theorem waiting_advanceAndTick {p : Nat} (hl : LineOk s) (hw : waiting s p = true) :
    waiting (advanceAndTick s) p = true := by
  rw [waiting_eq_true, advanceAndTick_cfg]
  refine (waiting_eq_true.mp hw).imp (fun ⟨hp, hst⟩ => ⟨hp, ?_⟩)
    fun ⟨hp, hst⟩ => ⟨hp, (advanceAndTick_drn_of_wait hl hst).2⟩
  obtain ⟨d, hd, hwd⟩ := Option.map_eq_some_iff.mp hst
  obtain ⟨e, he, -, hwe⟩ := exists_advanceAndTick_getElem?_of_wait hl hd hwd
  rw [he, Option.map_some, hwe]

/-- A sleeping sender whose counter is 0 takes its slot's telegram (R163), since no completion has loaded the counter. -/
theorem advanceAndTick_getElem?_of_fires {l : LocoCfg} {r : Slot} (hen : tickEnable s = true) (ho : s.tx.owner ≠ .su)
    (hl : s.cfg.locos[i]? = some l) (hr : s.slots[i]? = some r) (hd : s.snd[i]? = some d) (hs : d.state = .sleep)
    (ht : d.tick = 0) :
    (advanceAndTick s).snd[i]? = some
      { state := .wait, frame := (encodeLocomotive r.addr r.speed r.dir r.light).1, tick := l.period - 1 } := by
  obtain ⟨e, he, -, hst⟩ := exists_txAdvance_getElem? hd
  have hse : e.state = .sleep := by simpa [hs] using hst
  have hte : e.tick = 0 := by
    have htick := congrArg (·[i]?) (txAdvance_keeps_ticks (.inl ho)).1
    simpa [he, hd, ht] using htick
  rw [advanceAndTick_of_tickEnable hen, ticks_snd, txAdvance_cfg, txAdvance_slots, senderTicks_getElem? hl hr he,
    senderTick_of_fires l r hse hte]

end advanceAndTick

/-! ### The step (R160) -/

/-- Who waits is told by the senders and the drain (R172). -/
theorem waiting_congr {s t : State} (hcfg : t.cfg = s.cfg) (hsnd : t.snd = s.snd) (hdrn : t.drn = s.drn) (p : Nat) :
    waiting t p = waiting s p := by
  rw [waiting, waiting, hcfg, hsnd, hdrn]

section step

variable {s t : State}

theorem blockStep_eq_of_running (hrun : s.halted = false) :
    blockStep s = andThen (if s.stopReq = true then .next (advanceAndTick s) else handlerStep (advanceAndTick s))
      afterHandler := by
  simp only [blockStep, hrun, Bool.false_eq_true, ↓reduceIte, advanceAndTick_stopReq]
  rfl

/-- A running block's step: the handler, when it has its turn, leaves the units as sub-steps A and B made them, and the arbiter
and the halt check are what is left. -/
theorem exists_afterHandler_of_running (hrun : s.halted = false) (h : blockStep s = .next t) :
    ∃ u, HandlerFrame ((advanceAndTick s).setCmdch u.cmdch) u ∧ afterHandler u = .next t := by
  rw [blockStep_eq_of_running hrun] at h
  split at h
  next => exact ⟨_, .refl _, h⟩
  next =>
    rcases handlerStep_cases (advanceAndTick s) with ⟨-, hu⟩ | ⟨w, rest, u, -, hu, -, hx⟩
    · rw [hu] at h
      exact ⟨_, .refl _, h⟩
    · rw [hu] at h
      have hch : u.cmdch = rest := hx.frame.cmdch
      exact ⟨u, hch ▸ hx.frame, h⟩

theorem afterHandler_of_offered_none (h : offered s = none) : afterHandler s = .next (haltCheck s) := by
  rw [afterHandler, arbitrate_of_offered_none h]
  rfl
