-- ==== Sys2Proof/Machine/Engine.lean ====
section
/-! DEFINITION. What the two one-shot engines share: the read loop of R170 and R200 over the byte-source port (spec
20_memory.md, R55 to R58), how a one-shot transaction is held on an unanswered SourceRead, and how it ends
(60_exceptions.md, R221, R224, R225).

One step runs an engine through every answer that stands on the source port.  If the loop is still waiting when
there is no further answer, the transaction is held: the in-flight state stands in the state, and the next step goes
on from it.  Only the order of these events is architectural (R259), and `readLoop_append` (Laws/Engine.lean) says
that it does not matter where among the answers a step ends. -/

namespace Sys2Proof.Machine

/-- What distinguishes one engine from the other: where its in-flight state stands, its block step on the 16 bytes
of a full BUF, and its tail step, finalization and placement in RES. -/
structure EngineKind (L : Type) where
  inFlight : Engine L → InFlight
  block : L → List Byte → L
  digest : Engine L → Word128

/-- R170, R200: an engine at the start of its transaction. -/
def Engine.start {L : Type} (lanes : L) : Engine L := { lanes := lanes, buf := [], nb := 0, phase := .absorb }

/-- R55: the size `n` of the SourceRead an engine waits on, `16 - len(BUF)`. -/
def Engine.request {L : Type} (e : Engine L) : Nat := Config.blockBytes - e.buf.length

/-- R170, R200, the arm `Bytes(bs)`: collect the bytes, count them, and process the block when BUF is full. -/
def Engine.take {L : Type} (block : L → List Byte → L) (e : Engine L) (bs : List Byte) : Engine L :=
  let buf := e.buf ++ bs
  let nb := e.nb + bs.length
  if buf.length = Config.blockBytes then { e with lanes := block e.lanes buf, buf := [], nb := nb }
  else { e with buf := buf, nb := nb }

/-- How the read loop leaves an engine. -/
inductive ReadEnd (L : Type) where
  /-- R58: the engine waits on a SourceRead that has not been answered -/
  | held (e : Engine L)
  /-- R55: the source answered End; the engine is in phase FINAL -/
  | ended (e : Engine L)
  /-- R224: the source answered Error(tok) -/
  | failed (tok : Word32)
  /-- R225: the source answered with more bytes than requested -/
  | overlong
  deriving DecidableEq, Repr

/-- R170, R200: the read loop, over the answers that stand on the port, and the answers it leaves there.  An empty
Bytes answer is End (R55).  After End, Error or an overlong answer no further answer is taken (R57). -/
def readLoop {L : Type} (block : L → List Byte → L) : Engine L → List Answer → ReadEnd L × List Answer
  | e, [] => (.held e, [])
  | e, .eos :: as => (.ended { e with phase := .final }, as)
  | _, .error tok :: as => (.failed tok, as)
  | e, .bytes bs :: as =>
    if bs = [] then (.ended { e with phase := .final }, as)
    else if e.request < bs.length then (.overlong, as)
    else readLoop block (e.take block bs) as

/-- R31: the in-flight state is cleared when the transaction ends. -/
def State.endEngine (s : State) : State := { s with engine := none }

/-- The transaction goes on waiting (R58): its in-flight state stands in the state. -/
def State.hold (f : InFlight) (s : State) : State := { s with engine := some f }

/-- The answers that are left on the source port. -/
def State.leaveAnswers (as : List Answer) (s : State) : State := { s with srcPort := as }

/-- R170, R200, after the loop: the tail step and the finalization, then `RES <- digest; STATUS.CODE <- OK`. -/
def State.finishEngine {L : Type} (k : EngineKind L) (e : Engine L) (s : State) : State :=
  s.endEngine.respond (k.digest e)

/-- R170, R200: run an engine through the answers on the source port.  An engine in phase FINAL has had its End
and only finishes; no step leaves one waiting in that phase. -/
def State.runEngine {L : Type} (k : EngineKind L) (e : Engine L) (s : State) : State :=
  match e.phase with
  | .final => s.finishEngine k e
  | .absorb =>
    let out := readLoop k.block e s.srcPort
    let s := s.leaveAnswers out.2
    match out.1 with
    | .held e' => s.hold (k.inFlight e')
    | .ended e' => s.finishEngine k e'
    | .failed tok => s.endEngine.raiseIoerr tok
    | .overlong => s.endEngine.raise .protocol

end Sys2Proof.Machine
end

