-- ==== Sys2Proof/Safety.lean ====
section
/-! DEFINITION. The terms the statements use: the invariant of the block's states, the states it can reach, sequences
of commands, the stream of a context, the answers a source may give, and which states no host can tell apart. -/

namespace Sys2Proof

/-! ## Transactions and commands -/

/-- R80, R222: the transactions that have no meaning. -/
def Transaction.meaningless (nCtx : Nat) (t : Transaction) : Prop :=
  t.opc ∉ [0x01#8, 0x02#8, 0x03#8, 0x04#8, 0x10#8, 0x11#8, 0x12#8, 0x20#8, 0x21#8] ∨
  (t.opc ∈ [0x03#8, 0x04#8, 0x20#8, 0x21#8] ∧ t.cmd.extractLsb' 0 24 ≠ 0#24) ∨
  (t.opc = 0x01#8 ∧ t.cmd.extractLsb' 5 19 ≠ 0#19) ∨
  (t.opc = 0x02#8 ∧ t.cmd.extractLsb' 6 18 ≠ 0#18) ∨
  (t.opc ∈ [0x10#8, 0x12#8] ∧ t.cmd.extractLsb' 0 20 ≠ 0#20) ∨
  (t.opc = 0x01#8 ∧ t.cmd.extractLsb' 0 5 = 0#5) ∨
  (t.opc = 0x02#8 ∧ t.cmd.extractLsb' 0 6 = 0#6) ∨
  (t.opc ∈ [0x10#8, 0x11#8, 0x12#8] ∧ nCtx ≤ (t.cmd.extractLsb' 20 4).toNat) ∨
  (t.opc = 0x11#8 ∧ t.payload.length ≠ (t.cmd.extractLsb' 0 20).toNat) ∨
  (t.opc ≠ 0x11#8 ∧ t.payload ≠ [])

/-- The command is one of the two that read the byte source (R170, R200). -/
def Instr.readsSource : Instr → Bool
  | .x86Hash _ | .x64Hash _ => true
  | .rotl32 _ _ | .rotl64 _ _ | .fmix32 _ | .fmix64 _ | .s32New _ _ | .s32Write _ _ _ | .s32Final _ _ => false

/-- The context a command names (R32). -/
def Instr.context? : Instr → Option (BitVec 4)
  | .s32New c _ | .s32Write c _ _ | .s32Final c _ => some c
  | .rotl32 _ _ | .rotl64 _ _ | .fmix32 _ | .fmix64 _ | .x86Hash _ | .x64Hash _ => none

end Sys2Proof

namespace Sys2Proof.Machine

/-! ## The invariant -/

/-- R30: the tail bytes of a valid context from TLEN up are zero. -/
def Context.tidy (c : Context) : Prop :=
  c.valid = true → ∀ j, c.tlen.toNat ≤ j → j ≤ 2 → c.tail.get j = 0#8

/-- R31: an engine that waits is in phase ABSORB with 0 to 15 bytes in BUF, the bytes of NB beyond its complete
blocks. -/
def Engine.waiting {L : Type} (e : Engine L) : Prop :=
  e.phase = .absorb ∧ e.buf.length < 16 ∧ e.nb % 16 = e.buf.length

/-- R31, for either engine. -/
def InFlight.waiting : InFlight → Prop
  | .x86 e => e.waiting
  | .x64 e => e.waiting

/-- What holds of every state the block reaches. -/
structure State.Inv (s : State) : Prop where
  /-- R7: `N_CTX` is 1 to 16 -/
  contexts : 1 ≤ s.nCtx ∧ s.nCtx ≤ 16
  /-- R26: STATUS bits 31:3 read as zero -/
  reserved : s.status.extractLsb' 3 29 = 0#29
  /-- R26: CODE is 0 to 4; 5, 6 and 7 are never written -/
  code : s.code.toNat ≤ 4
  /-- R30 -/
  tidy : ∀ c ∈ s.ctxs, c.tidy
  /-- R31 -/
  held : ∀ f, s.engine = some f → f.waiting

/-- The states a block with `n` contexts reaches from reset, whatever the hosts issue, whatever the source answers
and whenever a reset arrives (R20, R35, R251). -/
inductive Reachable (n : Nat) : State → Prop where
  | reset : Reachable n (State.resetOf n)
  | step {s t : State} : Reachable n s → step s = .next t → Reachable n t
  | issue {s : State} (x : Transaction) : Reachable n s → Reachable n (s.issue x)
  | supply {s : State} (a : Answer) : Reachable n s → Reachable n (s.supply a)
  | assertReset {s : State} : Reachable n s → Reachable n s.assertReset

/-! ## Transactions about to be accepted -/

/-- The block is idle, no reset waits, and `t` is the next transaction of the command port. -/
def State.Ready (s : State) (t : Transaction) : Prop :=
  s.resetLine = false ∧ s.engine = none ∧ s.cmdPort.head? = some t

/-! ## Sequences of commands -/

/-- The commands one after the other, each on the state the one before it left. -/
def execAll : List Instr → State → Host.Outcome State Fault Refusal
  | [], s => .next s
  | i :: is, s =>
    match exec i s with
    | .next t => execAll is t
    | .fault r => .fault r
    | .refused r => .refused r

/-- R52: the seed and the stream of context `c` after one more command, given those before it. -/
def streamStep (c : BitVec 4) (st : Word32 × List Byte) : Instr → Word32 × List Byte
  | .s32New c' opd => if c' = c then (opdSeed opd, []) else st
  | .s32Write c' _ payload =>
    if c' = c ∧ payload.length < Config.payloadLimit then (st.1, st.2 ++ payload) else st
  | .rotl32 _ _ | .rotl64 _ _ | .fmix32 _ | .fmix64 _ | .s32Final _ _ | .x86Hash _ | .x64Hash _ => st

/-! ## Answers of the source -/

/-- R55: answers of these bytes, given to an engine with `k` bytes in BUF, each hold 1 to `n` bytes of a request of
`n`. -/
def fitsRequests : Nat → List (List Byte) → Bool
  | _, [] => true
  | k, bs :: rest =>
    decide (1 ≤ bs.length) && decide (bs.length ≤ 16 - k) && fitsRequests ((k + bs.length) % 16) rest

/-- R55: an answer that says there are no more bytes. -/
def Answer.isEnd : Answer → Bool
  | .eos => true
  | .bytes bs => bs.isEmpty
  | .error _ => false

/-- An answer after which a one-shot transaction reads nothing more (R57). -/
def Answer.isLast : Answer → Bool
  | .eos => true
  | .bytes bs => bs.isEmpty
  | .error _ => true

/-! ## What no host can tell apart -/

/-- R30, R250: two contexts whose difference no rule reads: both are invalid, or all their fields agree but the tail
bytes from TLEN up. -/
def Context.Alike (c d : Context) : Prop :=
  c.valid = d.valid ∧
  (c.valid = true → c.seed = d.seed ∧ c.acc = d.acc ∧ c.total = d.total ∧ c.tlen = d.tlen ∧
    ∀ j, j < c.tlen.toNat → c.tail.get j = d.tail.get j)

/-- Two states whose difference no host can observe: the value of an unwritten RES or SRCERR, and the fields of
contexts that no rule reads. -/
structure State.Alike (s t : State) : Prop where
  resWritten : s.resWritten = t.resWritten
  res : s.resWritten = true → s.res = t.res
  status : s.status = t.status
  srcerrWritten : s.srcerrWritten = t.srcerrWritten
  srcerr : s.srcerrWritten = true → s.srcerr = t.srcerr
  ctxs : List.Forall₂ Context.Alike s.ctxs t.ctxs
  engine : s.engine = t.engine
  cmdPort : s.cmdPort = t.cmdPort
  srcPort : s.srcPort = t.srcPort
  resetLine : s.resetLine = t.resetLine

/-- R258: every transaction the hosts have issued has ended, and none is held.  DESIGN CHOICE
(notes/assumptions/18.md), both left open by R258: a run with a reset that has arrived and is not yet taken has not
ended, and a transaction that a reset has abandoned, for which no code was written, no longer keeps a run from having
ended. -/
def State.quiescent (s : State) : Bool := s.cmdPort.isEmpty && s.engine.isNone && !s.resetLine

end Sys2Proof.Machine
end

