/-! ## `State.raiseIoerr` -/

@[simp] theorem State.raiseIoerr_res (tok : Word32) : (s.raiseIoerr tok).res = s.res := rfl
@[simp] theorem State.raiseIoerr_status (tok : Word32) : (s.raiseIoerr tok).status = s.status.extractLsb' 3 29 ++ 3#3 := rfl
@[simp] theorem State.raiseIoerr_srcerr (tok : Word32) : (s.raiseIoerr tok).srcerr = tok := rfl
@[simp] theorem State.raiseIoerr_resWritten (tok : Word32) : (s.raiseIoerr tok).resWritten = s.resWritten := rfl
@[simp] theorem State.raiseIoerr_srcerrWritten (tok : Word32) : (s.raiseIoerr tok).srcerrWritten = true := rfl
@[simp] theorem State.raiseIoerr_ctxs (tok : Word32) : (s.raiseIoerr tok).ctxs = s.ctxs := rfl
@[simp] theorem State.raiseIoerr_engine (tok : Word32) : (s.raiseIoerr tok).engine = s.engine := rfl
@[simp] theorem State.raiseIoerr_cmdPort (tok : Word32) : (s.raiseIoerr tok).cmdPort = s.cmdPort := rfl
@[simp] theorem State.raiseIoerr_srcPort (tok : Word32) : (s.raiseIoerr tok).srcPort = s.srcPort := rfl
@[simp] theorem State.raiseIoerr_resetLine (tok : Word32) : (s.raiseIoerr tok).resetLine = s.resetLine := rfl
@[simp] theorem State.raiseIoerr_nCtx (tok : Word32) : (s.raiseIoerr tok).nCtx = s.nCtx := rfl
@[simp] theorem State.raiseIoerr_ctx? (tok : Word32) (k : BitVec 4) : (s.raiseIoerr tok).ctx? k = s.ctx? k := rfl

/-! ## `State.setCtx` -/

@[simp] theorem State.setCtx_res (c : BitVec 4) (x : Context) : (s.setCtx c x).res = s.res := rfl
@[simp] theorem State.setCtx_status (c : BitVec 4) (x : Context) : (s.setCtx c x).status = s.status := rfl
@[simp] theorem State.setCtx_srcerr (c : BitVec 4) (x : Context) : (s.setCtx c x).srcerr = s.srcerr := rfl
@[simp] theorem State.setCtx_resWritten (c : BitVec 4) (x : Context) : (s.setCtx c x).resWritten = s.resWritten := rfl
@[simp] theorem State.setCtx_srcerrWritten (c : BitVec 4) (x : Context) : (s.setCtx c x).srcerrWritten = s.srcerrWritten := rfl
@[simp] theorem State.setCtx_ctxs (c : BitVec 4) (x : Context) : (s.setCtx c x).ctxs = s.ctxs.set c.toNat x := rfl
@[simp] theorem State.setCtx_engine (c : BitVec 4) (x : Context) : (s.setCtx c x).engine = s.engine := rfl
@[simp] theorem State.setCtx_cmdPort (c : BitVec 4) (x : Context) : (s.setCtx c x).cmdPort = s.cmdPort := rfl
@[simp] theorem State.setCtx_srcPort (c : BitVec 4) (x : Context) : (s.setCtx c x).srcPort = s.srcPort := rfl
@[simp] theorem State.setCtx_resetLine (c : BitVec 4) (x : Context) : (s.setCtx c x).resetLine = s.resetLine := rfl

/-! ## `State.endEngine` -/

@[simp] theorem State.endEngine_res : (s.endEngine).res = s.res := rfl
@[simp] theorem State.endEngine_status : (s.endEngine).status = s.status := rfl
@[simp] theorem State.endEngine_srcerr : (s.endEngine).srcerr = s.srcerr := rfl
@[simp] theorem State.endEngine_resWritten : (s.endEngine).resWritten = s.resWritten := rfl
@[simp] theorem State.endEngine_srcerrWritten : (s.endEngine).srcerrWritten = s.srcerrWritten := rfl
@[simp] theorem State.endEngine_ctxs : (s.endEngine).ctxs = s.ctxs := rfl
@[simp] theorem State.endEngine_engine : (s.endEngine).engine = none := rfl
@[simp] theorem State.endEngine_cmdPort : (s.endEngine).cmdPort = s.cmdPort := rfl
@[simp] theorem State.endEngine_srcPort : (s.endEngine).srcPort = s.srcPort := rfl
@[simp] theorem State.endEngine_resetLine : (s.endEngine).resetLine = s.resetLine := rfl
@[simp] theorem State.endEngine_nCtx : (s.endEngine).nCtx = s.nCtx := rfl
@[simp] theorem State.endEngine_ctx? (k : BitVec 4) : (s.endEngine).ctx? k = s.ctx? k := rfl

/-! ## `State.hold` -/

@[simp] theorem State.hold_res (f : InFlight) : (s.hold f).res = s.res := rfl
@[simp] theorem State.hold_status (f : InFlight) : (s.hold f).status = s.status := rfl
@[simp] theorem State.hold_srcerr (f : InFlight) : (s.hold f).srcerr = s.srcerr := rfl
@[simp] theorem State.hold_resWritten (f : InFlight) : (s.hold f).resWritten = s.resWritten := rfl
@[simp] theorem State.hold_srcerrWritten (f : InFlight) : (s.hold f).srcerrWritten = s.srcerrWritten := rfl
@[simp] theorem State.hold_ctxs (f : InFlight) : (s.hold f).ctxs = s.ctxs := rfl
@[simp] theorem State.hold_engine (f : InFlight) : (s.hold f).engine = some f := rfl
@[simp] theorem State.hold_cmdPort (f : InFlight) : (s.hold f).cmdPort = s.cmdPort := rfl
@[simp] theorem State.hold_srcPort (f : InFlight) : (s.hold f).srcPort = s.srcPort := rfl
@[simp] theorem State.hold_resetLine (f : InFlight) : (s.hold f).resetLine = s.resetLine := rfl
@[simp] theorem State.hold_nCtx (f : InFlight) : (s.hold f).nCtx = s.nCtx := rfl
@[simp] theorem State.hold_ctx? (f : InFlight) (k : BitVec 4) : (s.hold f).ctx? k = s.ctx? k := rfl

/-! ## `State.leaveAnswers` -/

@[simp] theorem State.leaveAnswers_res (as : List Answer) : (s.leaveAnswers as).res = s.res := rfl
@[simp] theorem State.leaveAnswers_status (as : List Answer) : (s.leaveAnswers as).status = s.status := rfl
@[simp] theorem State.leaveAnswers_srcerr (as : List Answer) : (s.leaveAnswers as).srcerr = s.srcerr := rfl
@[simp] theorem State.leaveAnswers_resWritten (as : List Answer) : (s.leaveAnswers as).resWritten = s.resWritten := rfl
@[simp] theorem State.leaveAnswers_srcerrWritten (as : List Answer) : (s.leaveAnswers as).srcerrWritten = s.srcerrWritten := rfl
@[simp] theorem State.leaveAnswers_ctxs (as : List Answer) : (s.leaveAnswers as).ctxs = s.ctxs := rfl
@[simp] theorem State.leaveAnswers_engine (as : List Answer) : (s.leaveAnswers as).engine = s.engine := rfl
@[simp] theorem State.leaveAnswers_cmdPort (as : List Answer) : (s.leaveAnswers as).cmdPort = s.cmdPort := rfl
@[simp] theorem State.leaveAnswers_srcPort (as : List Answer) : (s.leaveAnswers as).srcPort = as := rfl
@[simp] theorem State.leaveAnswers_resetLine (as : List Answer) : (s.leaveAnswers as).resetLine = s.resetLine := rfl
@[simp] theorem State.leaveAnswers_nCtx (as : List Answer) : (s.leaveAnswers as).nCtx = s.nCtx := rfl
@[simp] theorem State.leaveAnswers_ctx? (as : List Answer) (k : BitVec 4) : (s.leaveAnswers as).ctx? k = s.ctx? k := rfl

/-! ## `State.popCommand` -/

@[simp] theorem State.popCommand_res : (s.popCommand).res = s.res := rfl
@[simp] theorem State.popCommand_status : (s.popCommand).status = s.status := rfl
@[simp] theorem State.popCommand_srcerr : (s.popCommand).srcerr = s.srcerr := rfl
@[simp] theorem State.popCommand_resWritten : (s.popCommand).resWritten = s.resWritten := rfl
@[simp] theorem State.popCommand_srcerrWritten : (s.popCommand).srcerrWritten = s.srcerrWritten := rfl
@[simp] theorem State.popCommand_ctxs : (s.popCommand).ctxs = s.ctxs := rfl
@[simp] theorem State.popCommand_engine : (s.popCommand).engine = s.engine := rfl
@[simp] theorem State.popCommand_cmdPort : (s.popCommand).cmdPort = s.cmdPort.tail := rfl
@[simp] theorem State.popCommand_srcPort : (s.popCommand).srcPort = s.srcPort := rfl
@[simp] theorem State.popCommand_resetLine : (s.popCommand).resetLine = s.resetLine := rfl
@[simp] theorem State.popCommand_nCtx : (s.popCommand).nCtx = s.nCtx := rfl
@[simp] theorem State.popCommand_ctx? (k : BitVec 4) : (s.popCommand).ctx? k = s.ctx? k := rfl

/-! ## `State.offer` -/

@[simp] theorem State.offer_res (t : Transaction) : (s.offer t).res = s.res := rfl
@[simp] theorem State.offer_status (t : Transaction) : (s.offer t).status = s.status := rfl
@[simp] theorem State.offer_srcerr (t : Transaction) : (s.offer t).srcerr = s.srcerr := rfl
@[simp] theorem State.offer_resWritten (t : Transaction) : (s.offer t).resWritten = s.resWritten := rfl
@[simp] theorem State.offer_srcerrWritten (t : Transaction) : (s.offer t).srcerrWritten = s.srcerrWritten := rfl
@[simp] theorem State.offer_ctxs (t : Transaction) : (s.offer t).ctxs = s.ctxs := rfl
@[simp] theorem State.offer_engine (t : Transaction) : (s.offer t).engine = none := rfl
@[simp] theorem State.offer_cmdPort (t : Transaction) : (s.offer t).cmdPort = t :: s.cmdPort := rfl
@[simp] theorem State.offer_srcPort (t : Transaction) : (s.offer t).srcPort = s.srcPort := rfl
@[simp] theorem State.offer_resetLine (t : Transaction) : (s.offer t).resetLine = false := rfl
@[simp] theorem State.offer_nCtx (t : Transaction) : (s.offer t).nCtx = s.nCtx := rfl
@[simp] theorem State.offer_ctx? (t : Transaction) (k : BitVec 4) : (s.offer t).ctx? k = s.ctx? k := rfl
---
The answer must be a single number: how many lines above contain the word "rule".

■ WRITTEN REPLY:
2